Above: Brad Groveman with a 3D printout of a theoretical PIRIBS model of RT-QuIC fibrils, proposed on the basis of solid state NMR data [Groveman 2014].

There must be some reason why solid state NMR cannot be applied to brain-derived PrPSc, or else someone would have done it, but I couldn’t find an explanation in any of the reviews I read.
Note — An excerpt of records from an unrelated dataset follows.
-- ==== Sys2Proof/Machine/Mail.lean ====
section
/-! DEFINITION. Mailboxes and the requests that the sequencers answer (R425 to R430, R439, R496). -/

namespace Sys2Proof.Machine

open Sys2Proof

def Channel.bindF (c : Channel) (n : Nat) (f : Fld) : Nat := c.fld (Reg.MBX_BIND n) f
def Channel.isTx (c : Channel) (n id : Nat) : Bool := c.bindF n Fl.MBX_BIND_VALID == 1 && c.bindF n Fl.MBX_BIND_SENDER == id
def Channel.isRx (c : Channel) (n id : Nat) : Bool := c.bindF n Fl.MBX_BIND_VALID == 1 && c.bindF n Fl.MBX_BIND_RECEIVER == id
def Channel.mbxFull (c : Channel) (n : Nat) : Bool := c.fld (Reg.MBX_STAT n) Fl.MBX_STAT_FULL == 1

/-- The identity of the host at this channel (R405). -/
def Channel.hostId (c : Channel) : Nat := 0x11 + c.num

def Channel.badMbx (c : Channel) : Channel := c.count Reg.MBX_BADW 1

/-- A word enters an empty mailbox; the receiver learns of it. -/
def Channel.mbxFill (c : Channel) (n v : Nat) : Channel :=
  let c1 := (c.wr (Reg.MBX_DATA n) v).setFld (Reg.MBX_STAT n) Fl.MBX_STAT_FULL 1
  if c1.isRx n c1.hostId then c1.event 3 else c1

/-- A write of a mailbox word by the identity given (R426). -/
def Channel.mbxWrite (c : Channel) (id n v : Nat) : Channel :=
  if !c.isTx n id then c.badMbx
  else if c.mbxFull n then c.setFld (Reg.MBX_STAT n) Fl.MBX_STAT_OVR 1
  else c.mbxFill n v

/-- The next reply that waits for a mailbox enters it. -/
def Channel.mbxNext (c : Channel) (n : Nat) : Channel :=
  match c.host.replies.find? (fun r => r.1 == n) with
  | some r => Channel.mbxFill { c with host := { c.host with replies := eraseFirst r c.host.replies } } n r.2
  | none => c

/-- A full mailbox is released; the sender learns FREE. -/
def Channel.mbxFree (c : Channel) (n : Nat) : Channel :=
  if !c.mbxFull n then c
  else
    let c1 := c.setFld (Reg.MBX_STAT n) Fl.MBX_STAT_FULL 0
    (if c1.isTx n c1.hostId then c1.event 4 else c1).mbxNext n

/-- A write to MBXm_STAT. -/
def Channel.mbxStat (c : Channel) (id n v : Nat) : Channel :=
  let rx := c.isRx n id
  let tx := c.isTx n id
  if !((rx && bit v 0) || (tx && (bit v 1 || bit v 2))) then c.badMbx
  else
    let c1 := if tx ∧ bit v 1 then c.setFld (Reg.MBX_STAT n) Fl.MBX_STAT_TIMEOUT 0 else c
    let c2 := if tx ∧ bit v 2 then c1.setFld (Reg.MBX_STAT n) Fl.MBX_STAT_OVR 0 else c1
    if rx ∧ bit v 0 then c2.mbxFree n else c2

/-- A register access by a master at channel ch: the host by its bus, PF0 nowhere (R24). -/
def State.masterTo (s : State) (ch : Chan) (m : Master) (f : Channel → Channel) : State :=
  match m with
  | .pf => s.hostTo ch none f
  | .pf0 => s
  | _ => s.onChan ch f

/-- The control-network node of a master (R64). -/
def masterNode : Master → Nat
  | .qseq => 100
  | .tseq => 101
  | .pseq => 102
  | .fseq => 103
  | .dwegar => 104
  | _ => 105

/-- Hosts write a mailbox word as a register; the sequencers and the boot block by a WRITE message (R63, R428). -/
def execMbxWrite (ch : Chan) (m : Master) (n : Fin 16) (v : Word) (s : State) (ecc : Ecc := .clean) : Outc :=
  .next (s.masterTo ch m (fun c =>
    let f (c : Channel) : Channel := c.mbxWrite (masterId ch.val m) n.val v.toNat
    if masterNode m = 105 then f c
    else c.cnetRx 105 (4 * 2 ^ 29 + 105 * 2 ^ 22 + masterNode m * 2 ^ 15 + 2 ^ 13 + n.val) ecc f))

def execMbxClear (ch : Chan) (m : Master) (n : Fin 16) (s : State) : Outc :=
  .next (s.masterTo ch m (fun c => c.mbxStat (masterId ch.val m) n.val 1))

/-- R427. -/
def Channel.mbxLate (c : Channel) (n : Nat) : Channel :=
  if c.mbxFull n ∧ c.bindF n Fl.MBX_BIND_VALID = 1 then
    let c1 := c.setFld (Reg.MBX_STAT n) Fl.MBX_STAT_TIMEOUT 1
    if c1.isTx n c1.hostId then c1.event 5 else c1
  else c

def execMbxTimeout (ch : Chan) (n : Fin 16) (s : State) : Outc := .next (s.onChan ch (fun c => c.mbxLate n.val))

/-! ### Requests (R429, R430) -/

/-- Reply states. -/
def rsOk : Nat := 0
def rsBusy : Nat := 1
def rsUnknown : Nat := 2
def rsDenied : Nat := 3

/-- A sequencer's answer: state and result. -/
structure Reply where
  stat : Nat
  res : Nat

def ok (v : Nat) : Reply := ⟨rsOk, v⟩

/-- The function and argument of a request word. -/
def reqFunc (w : Nat) : Nat := bits w 20 8
def reqArg (w : Nat) : Nat := bits w 0 20

/-- The mailbox with a host request for receiver r. -/
def Channel.reqBox (c : Channel) (r : Nat) : Option Nat := (List.range 16).find? (fun n => c.isTx n c.hostId && c.isRx n r && c.mbxFull n)

/-- The mailbox for replies of r to the host. -/
def Channel.repBox (c : Channel) (r : Nat) : Option Nat := (List.range 16).find? (fun n => c.isTx n r && c.isRx n c.hostId)

/-- A reply is written, or waits for its mailbox. -/
def Channel.reply (c : Channel) (r w : Nat) (a : Reply) : Channel :=
  match c.repBox r with
  | none => c
  | some n =>
    let v := bits w 28 4 * 2 ^ 28 + a.stat * 2 ^ 24 + a.res % 2 ^ 24
    if c.mbxFull n then { c with host := { c.host with replies := c.host.replies ++ [(n, v)] } } else c.mbxFill n v

/-- The request of a function in `fs` that waits for receiver r is served. -/
def Channel.serveReq (c : Channel) (r : Nat) (fs : Nat → Bool) (act : Nat → Channel → Channel × Reply) : Channel :=
  match c.reqBox r with
  | none => c
  | some n =>
    let w := c.rd (Reg.MBX_DATA n)
    if !fs (reqFunc w) then c
    else
      let (d, a) := act (reqArg w) (c.mbxFree n)
      d.reply r w a

/-- A request whose answer changes nothing but the mailboxes. -/
def Channel.askReq (c : Channel) (r func : Nat) (f : Channel → Nat → Reply) : Channel :=
  c.serveReq r (· == func) (fun a c => (c, f c a))

/-- The receivers of host requests in the order of R405: QSEQ, TSEQ, PSEQ, FSEQ, Dwegar. -/
def recvId (r : Nat) : Nat := 0x20 + r

/-- The functions that a receiver has beside PING. -/
def hasFunc (r f : Nat) : Bool :=
  match r with
  | 0x20 => f == 0x10 || f == 0x11
  | 0x21 => f == 0x40
  | 0x22 => decide (0x20 ≤ f) && decide (f ≤ 0x24)
  | 0x23 => f == 0x30 || f == 0x31
  | 0x24 => decide (1 ≤ f) && decide (f ≤ 4)
  | _ => false

/-- PING; a function that the receiver does not have is answered UNKNOWN (R439). -/
def execPing (ch : Chan) (r : Fin 5) (s : State) : Outc :=
  .next (s.onChan ch (fun c =>
    let id := recvId r.val
    let unknown : Bool := match c.reqBox id with
      | some n => reqFunc (c.rd (Reg.MBX_DATA n)) != 0
      | none => false
    c.serveReq id (fun f => f == 0 || !hasFunc id f) (fun _ c => (c, ⟨if unknown then rsUnknown else rsOk, 0⟩))))

def execVersion (ch : Chan) (s : State) : Outc :=
  .next (s.onChan ch (fun c => c.askReq 0x20 0x10 (fun c _ =>
    let v := c.rd Reg.DWG_UCVER
    ok (bits v 24 8 * 2 ^ 16 + bits v 16 8 * 2 ^ 8 + bits v 0 8))))

def execCtxstate (ch : Chan) (s : State) : Outc :=
  .next (s.onChan ch (fun c => c.askReq 0x20 0x11 (fun c a => ok (c.ctxState (a % 16) + 4 * min 7 (c.cmdsOf (a % 16)).length))))

/-- Buckets in state REDUCING (R379, R439). -/
def Channel.reducing (c : Channel) : Nat := (c.bkts.filter (fun e => e.2.st == 4)).length

/-- Buckets in states 3 to 5, as TAT_STATUS counts them. -/
def Channel.inPass (c : Channel) : Nat := (c.bkts.filter (fun e => decide (3 ≤ e.2.st) && decide (e.2.st ≤ 5))).length

def execInflight (ch : Chan) (s : State) : Outc :=
  .next (s.onChan ch (fun c => c.askReq 0x21 0x40 (fun c _ => ok (c.inflight + 2 ^ 7 * c.reducing))))

def execSpare (ch : Chan) (s : State) : Outc :=
  .next (s.onChan ch (fun c => c.askReq 0x23 0x30 (fun c _ => ok (min c.spare 0xFF_FFFF))))

/-- FLUSH: answered OK with 1 where nothing is left to program; else the flush starts and the answer is BUSY (R430, log 32). -/
def execFlush (ch : Chan) (s : State) : Outc :=
  .next (s.onChan ch (fun c => c.serveReq 0x23 (· == 0x31) (fun _ c =>
    if c.flash.buf.isEmpty then (c, ok 1) else (c.flashFlush, ⟨rsBusy, 0⟩))))

/-! ### PSEQ (R496) -/

def execPwrState (ch : Chan) (s : State) : Outc :=
  .next (s.onChan ch (fun c => c.askReq 0x22 0x20 (fun c _ =>
    ok (c.pst + 8 * c.gated + 2 ^ 5 * c.hf 0 Fl.PWR_HALF_DIV + 2 ^ 9 * c.hf 1 Fl.PWR_HALF_DIV
      + 2 ^ 13 * c.fld Reg.PWR_STATUS Fl.PWR_STATUS_EMERG))))

/-- ENTER: the target and halves of ARG. -/
def Channel.enterFn (c : Channel) (a : Nat) : Channel × Reply :=
  let t := bits a 0 3
  if t = 0 ∨ 4 < t then (c, ⟨rsDenied, 0⟩)
  else
    let r : Reply := match c.entryCheck t with
      | some (who, why) => ⟨rsDenied, who + why * 2 ^ 8⟩
      | none => ok 0
    (c.pwrReq c.hostId (bits a 0 5), r)

def execPwrEnter (ch : Chan) (s : State) : Outc :=
  .next (s.onChan ch (fun c => c.serveReq 0x22 (· == 0x21) (fun a c => c.enterFn a)))

def execPwrExitReq (ch : Chan) (s : State) : Outc :=
  .next (s.onChan ch (fun c => c.serveReq 0x22 (· == 0x22) (fun _ c => (c.wakeEvent 2 0, ok 0))))

/-- DVFS: half, divisor, VSEL and flags of ARG. -/
def Channel.dvfsFn (c : Channel) (a : Nat) : Channel × Reply :=
  let h := bits a 0 1
  let div := bits a 1 4
  let vsel := bits a 5 8
  let sd := bit a 13
  let sv := bit a 14
  let r : Reply := if !sd ∧ !sv then ok 0 else match c.dvfsCheck h div vsel sd sv with
    | some why => ⟨rsDenied, 0x22 + why * 2 ^ 8⟩
    | none => ok 0
  (c.dvfsReq c.hostId h div vsel sd sv, r)

def execDvfs (ch : Chan) (s : State) : Outc :=
  .next (s.onChan ch (fun c => c.serveReq 0x22 (· == 0x23) (fun a c => c.dvfsFn a)))

def execTemp (ch : Chan) (s : State) : Outc :=
  .next (s.onChan ch (fun c => c.askReq 0x22 0x24 (fun c _ => ok (c.hf 0 Fl.PWR_HALF_TEMP + 2 ^ 12 * c.hf 1 Fl.PWR_HALF_TEMP))))

end Sys2Proof.Machine
end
### Thoughts and conclusions

Given the challenges inherent in studying the structure of prions and amyloids, I reason that it must be the case that the structural biolgoists who choose to devote their careers to PrP are particularly ambitious individuals. If so, then I further speculate that they must each dream of one day writing up their manuscript entitled, “2.5Å structure of an infectious mammalian prion”. Is this indeed what the future holds, or is a gradual whittling-away at the structure with various low-resolution techniques the more likely road forward? After learning about the above techniques and results, I am left pondering two major questions:

1. Is there any currently imaginable route to obtaining a high-resolution structure of PrPSc?
2. If so, then once a structure is obtained, how will one be sure that the structure you’ve solved is indeed the same thing that is infectious?